As to the angels in my book, some of their identities and functions will be familiar, such as guardian angels. Other castes and hierarchies that I discovered in my research were new to me, like the “harps” and “glories,” which can be found in On the Heavenly Hierarchy by Dionysius the Areopagite, a fifth century philosopher and Athenian bishop. Besides my use of The First Book of Enoch and other pseudepigraphal sources, and allowing for some poetic license, I’ve tried to communicate my basic presuppositions about the nature, function, and history of angels, taken from the Bible and established Christian tradition. One interesting Christian belief found in 1 Peter 1:12 is that there are mysteries about Christ “into which angels long to look.” They aren’t omniscient; like us, they are always learning.

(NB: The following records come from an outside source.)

/-! ### Major 0x20 -/

/-- The address of a uniform access (R243). -/
def uniAddr (t : Thread) (o : OpV) (n : Nat) : Nat := (sVal t o.sa + BitVec.ofInt 64 (o.imm.toInt * n)).toNat
/-- The cause of a uniform access. -/
def uniTrap (wr : Bool) (addr : Nat) (c : Nat × Nat) : Trap :=
  { Trap.at (BitVec.ofNat 8 c.1) (BitVec.ofNat 8 c.2) (if c = (0x10, 0x02) then addr / 32 * 32 else addr) with wr := wr }
/-- A uniform load of n bytes; `acq` makes it an acquire at package scope (R246). -/
def uniLoad (o : OpV) (n : Nat) (acq : Bool) (s : State) : Host.Outcome State Fault Refusal :=
  onAgent s fun a t =>
    (gateS t [⟨o.sa, o.wsa⟩] [o.sd]).run s
      (if !roomFor s a true false then .wait s .issueLimit
       else
        let pl := placeOf s a
        let addr := uniAddr t o n
        let r := reachChecked s pl .read .none addr n
        match hitCause true r with
        | some c => .trap s (uniTrap false addr c)
        | none =>
          let s' := match r with
            | .phys s' _ _ _ _ => s'
            | _ => s
          let fence (s : State) : State := if acq then acquireAt pl 3 s else s
          match readHit a pl addr n r (fence s') with
          | (none, _) => .trap s (uniTrap false addr (0x10, 0x02))
          | (some d, s') => .done (landS a pl.ctx o.sd (BitVec.ofNat 64 (ofBytes d)) true (fence s')))
/-- A uniform store of n bytes; `rel` makes it a release at package scope (R246). -/
def uniStore (o : OpV) (n : Nat) (rel : Bool) (s : State) : Host.Outcome State Fault Refusal :=
  onAgent s fun a t =>
    (gateS t [⟨o.sa, o.wsa⟩, ⟨o.sd, false⟩] []).run s
      (if !roomFor s a false true then .wait s .issueLimit
       else
        let pl := placeOf s a
        let addr := uniAddr t o n
        let r := reachChecked s pl .write .none addr n
        match hitCause true r with
        | some c => .trap s (uniTrap true addr c)
        | none =>
          let s := match r with
            | .phys s' _ _ _ _ => s'
            | _ => s
          match stagingRoom s a pl [addr] with
          | none => .wait s .staging
          | some s =>
            let s := if rel then releaseAt pl 3 s else s
            let gid := match a with
              | .part pid => (match Cells.get? pid s.parts with
                | some p => p.gid
                | none => 0)
              | _ => 0
            .done (storeHit a gid pl s.nextId false addr (toBytes n (sVal t o.sd).toNat) r { s with nextId := s.nextId + 1 }))
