/-! ### Chits -/

/-- A unit's teams are on their cores: it runs there, or is being saved from there. -/
def onCores (s : State) (uid : Nat) : Bool :=
  match Cells.get? uid s.clus with
  | some u => u.res == .resident || u.res == .saving
  | none => false
/-- The teams whose chits an agent reaches: for a sequencer context those on its quad's first core (R26, R269). -/
def chitTeams (s : State) (a : Agent) : List (Nat × Team) :=
  match a with
  | .none => []
  | .part _ => match agentTeam s a with
    | some t => [t]
    | none => []
  | .seq sc => match Cells.get? sc s.seqs with
    | some q =>
      let saved := decide (4096 ≤ sc)
      let whole := ((ctxOf? s q.ctx).map fun k => k.lr.coop).getD false
      s.teams.filter fun t => t.2.ctx == q.ctx && t.2.core == quadCore (seqQuad s sc) && !t.2.exited &&
        (if saved then t.2.uid == q.uid || whole else onCores s t.2.uid)
    | none => []
/-- The chit range of an agent. -/
def agentRange (s : State) (a : Agent) : DWord := (chitTeams s a).foldl (fun m t => m ||| chitRange t.2) 0
/-- Ready chits of an agent's range (R26). -/
def agentChr (s : State) (a : Agent) : DWord := (chitTeams s a).foldl (fun m t => m ||| (t.2.chr &&& chitRange t.2)) 0
/-- Chits of an agent's range that completed with error (R26). -/
def agentCherr (s : State) (a : Agent) : DWord := (chitTeams s a).foldl (fun m t => m ||| (t.2.cherr &&& chitRange t.2)) 0
/-- Change the chit bits of every team that an agent reaches. -/
def setChits (a : Agent) (f : Team → Team) (s : State) : State := (chitTeams s a).foldl (fun s t => setTeam t.1 f s) s

/-- chwa (R269). -/
def execChwa (o : OpUad) (s : State) : Host.Outcome State Fault Refusal :=
  onAgent s fun a t =>
    (gateS t [⟨o.sa, o.wsa⟩] [o.sd]).run s
      (let m := sVal t o.sa &&& agentRange s a
       if m = 0 then .done (writeS a o.sd (BitVec.allOnes 64) s)
       else
        let r := m &&& agentChr s a
        if r = 0 then .wait s (.monitor (.chits false m))
        else .done (writeS a o.sd (BitVec.ofNat 64 (lowLane r)) (acquireAt (placeOf s a) 2 s)))
/-- chwl (R269). -/
def execChwl (o : OpUad) (s : State) : Host.Outcome State Fault Refusal :=
  onAgent s fun a t =>
    (gateS t [⟨o.sa, o.wsa⟩] [o.sd]).run s
      (let m := sVal t o.sa &&& agentRange s a
       if m &&& ~~~agentChr s a = 0 then
        .done (writeS a o.sd (m &&& agentCherr s a) (acquireAt (placeOf s a) 2 s))
       else .wait s (.monitor (.chits true m)))
/-- chff (R269). -/
def execChff (o : OpUad) (s : State) : Host.Outcome State Fault Refusal :=
  onAgent s fun a t =>
    (gateS t [⟨o.sa, o.wsa⟩] [o.sd]).run s
      (let r := sVal t o.sa &&& agentRange s a &&& agentChr s a
       if r = 0 then .done (writeS a o.sd (BitVec.allOnes 64) s)
       else .done (writeS a o.sd (BitVec.ofNat 64 (lowLane r)) (acquireAt (placeOf s a) 2 s)))
/-- chclr (R269). -/
def execChclr (o : OpUa) (s : State) : Host.Outcome State Fault Refusal :=
  onAgent s fun a t =>
    (gateS t [⟨o.sa, o.wsa⟩] []).run s
      (let m := sVal t o.sa
       .done (setChits a (fun q =>
         { q with chr := q.chr &&& ~~~(m &&& chitRange q), cherr := q.cherr &&& ~~~(m &&& chitRange q) }) s))
/-- chget (R269). -/
def execChget (o : OpChget) (s : State) : Host.Outcome State Fault Refusal :=
  onAgent s fun a t =>
    (gateS t [⟨o.sa, o.wsa⟩] [o.sd]).run s
      (.done (writeS a o.sd (sVal t o.sa &&& (if o.err then agentCherr s a else agentChr s a)) s))
/-- chset (R269). -/
def execChset (o : OpUa) (s : State) : Host.Outcome State Fault Refusal :=
  onAgent s fun a t =>
    (gateS t [⟨o.sa, o.wsa⟩] []).run s
      (.done (setChits a (fun q => { q with chr := q.chr ||| (sVal t o.sa &&& chitRange q) }) s))

end Sys2Proof.Machine
end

Along with angels and giants, the constellations also play a role in The Seed Bearer’s Bride. Let me stress that what I learned in my research regarding the most ancient beliefs about the role of stars has nothing to do with modern astrology as we know it. For an excellent introduction to these very old, non-occultic beliefs about the constellations, I recommend The Witness of the Stars by E.W. Bullinger. I’ve used the Hebrew names from Bullinger’s book for the constellations I animate in my story. In several chapters I personify some of the more familiar constellations as a way to raise the story’s stakes and advance my characters’ beliefs about the savior, Anointed One. The ancient Egyptian Denderah Zodiac, as well as Hebrew, Assyrian, and other old beliefs about the prophetic purpose of the stars are remarkably similar to each other. They are a book without words written in the sky, and the focus is a messianic figure.
The Bible offers other insights into the purpose of those tiny lights in the sky. Genesis 1:14 states that they are “for signs and for seasons.” Revelation 12:1-4 gives a fascinating description of a “great sign [that] appeared in heaven, a woman “clothed with the sun, and the moon under her feet, and upon her head a crown of twelve stars,” possibly a reference to the Virgin Mary or the alignment of the stars and planets at the time of Christ’s birth, which produced the famous light of extraordinary brilliance that brought the Zoroastrian magi of Persia to the Christ child in Bethlehem. The ancient Hebrew name for that constellation is Bethuleh, which means “a virgin.”
Whatever you believe, buckle up for some entertaining fiction set in the antediluvian world and teeming with characters who love, hate, dream, scheme, and vacillate between doubt and faith as they try to figure out life, just like the rest of us.
I hope you’ll soon be enjoying The Seed Bearer’s Bride!